Le règlement des prisons destinées à enfermer les suspects les accuse d’un crime tout nouveau, d’être coalisés de VOLONTÉ avec les ennemis de la république ; sur quoi l’auteur ajoute : « Caligula ne punissait que les rêves, il oublia les désirs ! »

Le 1er  septembre 1793, tout d’un coup, en vertu d’une détermination soudaine, à minuit, on tire les détenus de prison et on les transporte sur des charrettes de Chambéry à Grenoble, où ils manquent en arrivant d’être massacrés par la populace. Puis un autre caprice les ramène de Grenoble à Chambéry : le 9 thermidor les sauve : « Sans le 9 thermidor, dit l’auteur du mémoire, c’est une opinion universelle dans le département du Mont-Blanc, tous les prisonniers devaient être égorgés. »

Dans un moment si terrible, il arriva ce qui devait arriver : tous ceux qui purent s’échapper le firent et se réfugièrent soit en Piémont, soit en pays neutre.

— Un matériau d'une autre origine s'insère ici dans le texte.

-- ==== Sys2Proof/Laws/Ops.lean ====
section
/-! SUPPORT. What each shared operation can do, once: the guard of a refused state, the queue, the step, and the display
and sampler operations. -/

namespace Sys2Proof.Machine

/-! ### The guard and the queue -/

theorem State.whenLive_live {s : State} (h : s.refused = none) (f : State → Host.Outcome State Fault Refusal) :
    s.whenLive f = f s := by
  unfold State.whenLive
  rw [h]

theorem State.whenLive_refused {s : State} {r : RefuseReason} (h : s.refused = some r)
    (f : State → Host.Outcome State Fault Refusal) : s.whenLive f = .next s := by
  unfold State.whenLive
  rw [h]

/-- What a guarded event that answers a next state did: nothing in a refused state, its own effect in a live one. -/
theorem State.whenLive_next {s t : State} {f : State → Host.Outcome State Fault Refusal} (h : s.whenLive f = .next t) :
    (s.refused ≠ none ∧ t = s) ∨ (s.refused = none ∧ f s = .next t) := by
  cases hr : s.refused with
  | none => rw [State.whenLive_live hr] at h; exact .inr ⟨rfl, h⟩
  | some r => rw [State.whenLive_refused hr] at h; cases h; exact .inl ⟨by simp, rfl⟩

/-- One step: no event waits and nothing changes, or the first event word is applied to the state without it. -/
theorem step_of_events (s : State) :
    (s.events = [] ∧ step s = .next s) ∨
      ∃ w rest, s.events = w :: rest ∧ step s = applyWord w { s with events := rest } := by
  cases h : s.events with
  | nil => exact .inl ⟨rfl, by simp [step, State.takeEvent, h]⟩
  | cons w rest => exact .inr ⟨w, rest, rfl, by simp [step, State.takeEvent, h]⟩

/-- What applying a word to a live state does: its event runs, or the word is refused. -/
theorem applyWord_live {s : State} (h : s.refused = none) (w : EventWord) :
    (∃ i, decodeEvent w = .event i ∧ applyWord w s = exec i s) ∨
      ∃ r, decodeEvent w = .invalid r ∧ applyWord w s = .next (s.refuse r) := by
  unfold applyWord
  rw [State.whenLive_live h]
  cases hd : decodeEvent w with
  | event i => exact .inl ⟨i, rfl, rfl⟩
  | invalid r => exact .inr ⟨r, rfl, rfl⟩

/-- Applying a word to a refused state, whatever the word is. -/
theorem applyWord_refused {s : State} {r : RefuseReason} (h : s.refused = some r) (w : EventWord) :
    applyWord w s = .next s := State.whenLive_refused h _

/-! ### The shift-clock driver -/

/-- The three items of one shifted bit (41_display_multiplexer.md R123). -/
def bitItems (c : Params) (p : Byte) (k : Nat) : List Item :=
  [.pin .sdata (wireBit c p k), .pin .sclk true, .pin .sclk false]

theorem State.shiftBit_eq (s : State) (p : Byte) (k : Nat) :
    s.shiftBit p k =
      { s with sdata := wireBit s.cfg p k, sclk := false, trace := s.trace ++ bitItems s.cfg p k } := by
  simp [State.shiftBit, State.pulse, State.pinWrite, State.setPin, State.emit, bitItems]

/-- Shifting out bits leaves SDATA at the last of them and SCLK idle, and appends the bits' items in order. -/
theorem State.shiftOut_eq (s : State) (p : Byte) (ks : List Nat) (k : Nat) :
    s.shiftOut p (ks ++ [k]) =
      { s with sdata := wireBit s.cfg p k, sclk := false,
               trace := s.trace ++ (ks ++ [k]).flatMap (bitItems s.cfg p) } := by
  induction ks generalizing s with
  | nil => simp [State.shiftOut, State.shiftBit_eq]
  | cons j ks ih =>
    have h : s.shiftOut p (j :: ks ++ [k]) = (s.shiftBit p j).shiftOut p (ks ++ [k]) := by
      simp only [State.shiftOut, List.cons_append, List.foldl_cons]
    rw [h, ih, State.shiftBit_eq]
    simp

theorem State.selectDigit_eq (s : State) (pos : Pos) :
    s.selectDigit pos =
      { s with selL := pos.code, selR := !pos.code,
               trace := s.trace ++ [.pin pos.other.selectPin false, .pin pos.selectPin true] } := by
  cases pos <;>
    simp [State.selectDigit, Pos.other, Pos.selectPin, State.pinWrite, State.setPin, State.emit, Pos.code]

/-- Everything one multiplex tick does. -/
theorem State.muxTick_eq (s : State) :
    s.muxTick =
      { s with
        pos := s.pos.other
        patL := if s.pos.other = .left then segPattern s.cfg s.dispval .left else s.patL
        patR := if s.pos.other = .right then segPattern s.cfg s.dispval .right else s.patR
        entropy := (s.entropy + 1) % 2 ^ s.cfg.entropyWidth
        selL := s.pos.other.code
        selR := !s.pos.other.code
        sdata := wireBit s.cfg (segPattern s.cfg s.dispval s.pos.other) 0
        sclk := false
        latch := false
        trace := s.trace ++ tickItems s.cfg s.pos.other (segPattern s.cfg s.dispval s.pos.other) } := by
  have h8 : shiftOrder = [7, 6, 5, 4, 3, 2, 1] ++ [0] := rfl
  have hT : ∀ c q p, tickItems c q p = [.pin q.other.selectPin false, .pin q.selectPin true] ++
      (([7, 6, 5, 4, 3, 2, 1] ++ [0] : List Nat).flatMap (bitItems c p) ++ [.pin .latch true, .pin .latch false]) :=
    fun _ _ _ => rfl
  rw [hT]
  simp only [State.muxTick, h8, State.shiftOut_eq, State.selectDigit_eq]
  cases s.pos <;>
    simp only [Pos.other, State.setPattern, State.countTick, State.pulse, State.pinWrite, State.setPin, State.emit,
      if_true, reduceCtorEq, if_false, List.append_assoc, List.singleton_append]

/-! ### The sampler -/

/-- Everything a full check can do. -/
theorem State.decodeIfFull_cases (s : State) :
    (s.idx ≠ s.cfg.nSamples ∧ s.decodeIfFull = .next s) ∨
      (s.idx = s.cfg.nSamples ∧ ∃ B, s.buf.readRange 0 s.cfg.nSamples = some B ∧
        s.decodeIfFull = .next (s.beginReport (decodeSamples s.cfg.tol B))) ∨
      (s.idx = s.cfg.nSamples ∧ s.buf.readRange 0 s.cfg.nSamples = none ∧
        s.decodeIfFull = .fault .unwrittenCell) := by
  unfold State.decodeIfFull
  by_cases h : s.idx = s.cfg.nSamples
  · rw [if_pos h]
    cases hB : s.buf.readRange 0 s.cfg.nSamples with
    | none => exact .inr (.inr ⟨h, rfl, rfl⟩)
    | some B => exact .inr (.inl ⟨h, B, rfl, rfl⟩)
  · rw [if_neg h]
    exact .inl ⟨h, rfl⟩

/-- Everything a processed tick can do: it only mirrors, or it also stores and checks for a full buffer. -/
theorem State.sampleTick_cases (s : State) (b : Bit) :
    ((s.armed || b) = false ∧ s.sampleTick b = .next (s.pinWrite .irmon b)) ∨
      ((s.armed || b) = true ∧ s.cfg.nSamples ≤ s.idx ∧
        s.sampleTick b = .next ((s.pinWrite .irmon b).armOn b)) ∨
      ((s.armed || b) = true ∧ s.idx < s.cfg.nSamples ∧
        s.sampleTick b = (((s.pinWrite .irmon b).armOn b).storeSample b).decodeIfFull) := by
  cases ha : (s.armed || b) with
  | false =>
    refine .inl ⟨rfl, ?_⟩
    have h : s.armed = false ∧ b = false := by simpa using ha
    simp [State.sampleTick, State.armOn, h.1, h.2]
  | true =>
    by_cases hi : s.idx < s.cfg.nSamples
    · exact .inr (.inr ⟨rfl, hi, by simp [State.sampleTick, ha, hi]⟩)
    · exact .inr (.inl ⟨rfl, by omega, by simp [State.sampleTick, ha, hi]⟩)

theorem State.afterByte_last {s : State} (h : s.txk = 4) : s.afterByte = s.endReport := by
  simp [State.afterByte, h]

theorem State.afterByte_more {s : State} (h : s.txk ≠ 4) : s.afterByte = { s with txk := s.txk + 1 } := by
  simp [State.afterByte, h]

/-- After a byte is taken: the end of the report, or TXK moves on. -/
theorem State.afterByte_cases (s : State) :
    (s.txk = 4 ∧ s.afterByte = s.endReport) ∨ (s.txk ≠ 4 ∧ s.afterByte = { s with txk := s.txk + 1 }) := by
  by_cases h : s.txk = 4
  · exact .inl ⟨h, State.afterByte_last h⟩
  · exact .inr ⟨h, State.afterByte_more h⟩

/-- Everything a SAMPTICK that answers a next state can have done: nothing, only the mirror, or also a stored sample, with
the report begun when it filled the buffer. -/
theorem execSamptick_next {l : Bit} {s t : State} (h : execSamptick l s = .next t) :
    ((s.refused ≠ none ∨ s.sphase = .report) ∧ t = s) ∨
      (s.refused = none ∧ s.sphase = .capture ∧ ∃ b, b = sampleBit s.cfg l ∧
        (((s.armed || b) = false ∧ t = s.pinWrite .irmon b) ∨
          ((s.armed || b) = true ∧ s.cfg.nSamples ≤ s.idx ∧ t = (s.pinWrite .irmon b).armOn b) ∨
          ((s.armed || b) = true ∧ s.idx < s.cfg.nSamples ∧ s.idx + 1 ≠ s.cfg.nSamples ∧
            t = ((s.pinWrite .irmon b).armOn b).storeSample b) ∨
          ((s.armed || b) = true ∧ s.idx + 1 = s.cfg.nSamples ∧
            ∃ B, (s.buf.write s.idx b).readRange 0 s.cfg.nSamples = some B ∧
              t = (((s.pinWrite .irmon b).armOn b).storeSample b).beginReport (decodeSamples s.cfg.tol B)))) := by
  unfold execSamptick at h
  rcases State.whenLive_next h with ⟨hr, rfl⟩ | ⟨hr, h⟩
  · exact .inl ⟨.inl hr, rfl⟩
  · cases hp : s.sphase with
    | report =>
      simp only [hp, Host.Outcome.next.injEq] at h
      exact .inl ⟨.inr rfl, h.symm⟩
    | capture =>
      simp only [hp] at h
      refine .inr ⟨hr, rfl, _, rfl, ?_⟩
      generalize sampleBit s.cfg l = b at h ⊢
      rcases State.sampleTick_cases s b with ⟨ha, he⟩ | ⟨ha, hi, he⟩ | ⟨ha, hi, he⟩
      · rw [he] at h; cases h; exact .inl ⟨ha, rfl⟩
      · rw [he] at h; cases h; exact .inr (.inl ⟨ha, hi, rfl⟩)
      · rw [he] at h
        rcases State.decodeIfFull_cases (((s.pinWrite .irmon b).armOn b).storeSample b) with
          ⟨hn, he⟩ | ⟨hn, B, hB, he⟩ | ⟨hn, hB, he⟩
        · rw [he] at h; cases h; exact .inr (.inr (.inl ⟨ha, hi, by simpa using hn, rfl⟩))
        · rw [he] at h; cases h
          exact .inr (.inr (.inr ⟨ha, by simpa using hn, B, by simpa using hB, by simp⟩))
        · rw [he] at h; cases h

/-- Everything a TXACK that answers a next state can have done: nothing in a refused state, a refusal in CAPTURE, or one
report byte taken. -/
theorem execTxack_next {s t : State} (h : execTxack s = .next t) :
    (s.refused ≠ none ∧ t = s) ∨ (s.refused = none ∧ s.sphase = .capture ∧ t = s.refuse .txackIdle) ∨
      (s.refused = none ∧ s.sphase = .report ∧
        ∃ a, s.acc = some a ∧ t = (s.emit (.tx (reportByte a s.txk.val))).afterByte) := by
  unfold execTxack at h
  rcases State.whenLive_next h with ⟨hr, rfl⟩ | ⟨hr, h⟩
  · exact .inl ⟨hr, rfl⟩
  · cases hp : s.sphase with
    | capture =>
      simp only [hp, Host.Outcome.next.injEq] at h
      exact .inr (.inl ⟨hr, rfl, h.symm⟩)
    | report =>
      cases ha : s.acc with
      | none => simp [hp, State.txData, ha] at h
      | some a =>
        simp only [hp, State.txData, ha, Option.map_some, Host.Outcome.next.injEq] at h
        exact .inr (.inr ⟨hr, rfl, a, rfl, h.symm⟩)

/-! ### Runs -/

theorem run_zero (s : State) : core.run 0 s = .next s := rfl

/-- A run whose first step answers a next state goes on from it. -/
theorem run_next {k : Nat} {s t : State} (h : step s = .next t) : core.run (k + 1) s = core.run k t := by
  have h' : core.step s = .next t := h
  simp only [Host.Core.run, h']

end Sys2Proof.Machine
end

Et ici l’auteur invoquant les actes mêmes de la Convention après le 9 thermidor, démontre que ces émigrés par force majeure ne sont pas des émigrés.

Redevenue libre, la Convention, dans sa séance du 9 mars 1795, disait anathème au coup d’État du 31 mai qui avait proscrit les prétendus fédéralistes. – Une nouvelle loi (celle du 22 prairial) vint au secours des malheureux qui n’avaient fui la terre de liberté que pour échapper à la hache de Robespierre : elle rappelait ceux qui s’étaient soustraits depuis le 31 mai 93.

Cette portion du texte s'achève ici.